**WORK REQUIRED:**
Beneath this task are records; state how many of their lines hold the word "Fault", and nothing else.

**DATA TO USE:**
-- ==== Sys2Proof/Machine/Codec.lean ====
section
/-! DEFINITION. The state codec (spec/49_step_codec_witness.md R350 to R353), the derived `status` (spec/10_state.md R35)
and the serialization of the memory (spec/41_engine_commands.md R168, R170). -/

namespace Sys2Proof.Machine

/-! ## The state encoding -/

/-- `ENCODE_STATE()`: 362 bytes, big-endian fields in fixed order (R350). -/
def encodeState (H : HashFn) (s : State) : List Byte :=
  (root H s.mem).toList ++ s.preimageKey.toList ++ be64 s.preimageOffset ++ be64 s.pc ++ [s.exitCode] ++
    [if s.exited then 1 else 0] ++ be64 s.stepCount ++ be64 s.heap ++ be64 s.loadReservation ++
    (List.range 32).flatMap fun i => be64 (s.readReg (BitVec.ofNat 5 i))

/-- `STATE_HASH()` (R353). -/
def stateHash (H : HashFn) (s : State) : Bytes32 := H (encodeState H s)

/-- `n` bytes of `b` from index `at`. -/
def slice (b : List Byte) (start n : Nat) : List Byte := (b.drop start).take n

/-- The registers of an encoding; register 0 is hard-wired (R350). -/
def decodeRegs (b : List Byte) : Vector Word 32 :=
  Vector.ofFn fun i : Fin 32 => if i.val = 0 then 0 else beWord (slice b (106 + 8 * i.val) 8)

/-- `DECODE_STATE(b)`: the checks in the order of R351, then every field but the memory. -/
def decodeState (H : HashFn) (b : List Byte) (s : State) : Except Fault State :=
  if b.length ≠ Config.stateBytes then .error (.codecError .length)
  else if b.getD 81 0 ≠ 0 ∧ b.getD 81 0 ≠ 1 then .error (.codecError .exitedFlag)
  else if b.getD 81 0 = 0 ∧ b.getD 80 0 ≠ 0 then .error (.codecError .exitCodeWithoutExited)
  else if slice b 106 8 ≠ List.replicate 8 0 then .error (.codecError .x0NotZero)
  else if (b.getD 79 0).toNat % 4 ≠ 0 then .error (.codecError .pcMisaligned)
  else if slice b 0 32 ≠ (root H s.mem).toList then .error (.codecError .memoryRootMismatch)
  else .ok { s with
    preimageKey := bytes32 (slice b 32 32)
    preimageOffset := beWord (slice b 64 8)
    pc := beWord (slice b 72 8)
    exitCode := b.getD 80 0
    exited := b.getD 81 0 == 1
    stepCount := beWord (slice b 82 8)
    heap := beWord (slice b 90 8)
    loadReservation := beWord (slice b 98 8)
    regs := decodeRegs b }

/-- The derived status of a state (spec/10_state.md R35). -/
inductive Status where
  | unfinished
  | success
  | failure (code : Byte)
  deriving DecidableEq, Repr

/-- `status(s)` (R35). -/
def statusOf (s : State) : Status :=
  if s.exited then (if s.exitCode = 0 then .success else .failure s.exitCode) else .unfinished

/-! ## The memory image -/

/-- `SERIALIZE()` for pages of `2^pageBits` bytes (R168). -/
def serialize (pageBits : Nat) (m : Memory) : List Byte :=
  be64 (BitVec.ofNat 64 (m.pages pageBits).length) ++
    (m.pages pageBits).flatMap fun p =>
      be64 (BitVec.ofNat 64 p) ++ m.bytesAt (p * 2 ^ pageBits) (2 ^ pageBits)

/-- A page index does not rise above the one before it. -/
def notAbove (p : Nat) : Option Nat → Bool
  | none => false
  | some q => decide (p ≤ q)

/-- Read `n` page records of the image: each index in range and above the one before it (R170). -/
def readPages (pageBits : Nat) : Nat → Option Nat → List Byte →
    Except SerializationCheck (List (Nat × List Byte))
  | 0, _, _ => .ok []
  | n + 1, prev, b =>
    let p := beNat (b.take 8)
    if 2 ^ (64 - pageBits) ≤ p then .error .pageOutOfRange
    else if notAbove p prev then .error .notAscending
    else
      match readPages pageBits n (some p) (b.drop (8 + 2 ^ pageBits)) with
      | .ok ps => .ok ((p, (b.drop 8).take (2 ^ pageBits)) :: ps)
      | .error e => .error e

/-- `DESERIALIZE(bytes)`: the memory the image describes (R170). -/
def deserialize (pageBits : Nat) (b : List Byte) : Except Fault Memory :=
  if b.length < 8 then .error (.serializationError .tooShort)
  else if b.length ≠ 8 + beNat (b.take 8) * (8 + 2 ^ pageBits) then .error (.serializationError .wrongLength)
  else
    match readPages pageBits (beNat (b.take 8)) none (b.drop 8) with
    | .ok ps => .ok (ps.foldl (fun m p => m.setBytesAt (p.1 * 2 ^ pageBits) p.2) Memory.empty)
    | .error e => .error (.serializationError e)

end Sys2Proof.Machine
end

**ANSWER SPACE:**
2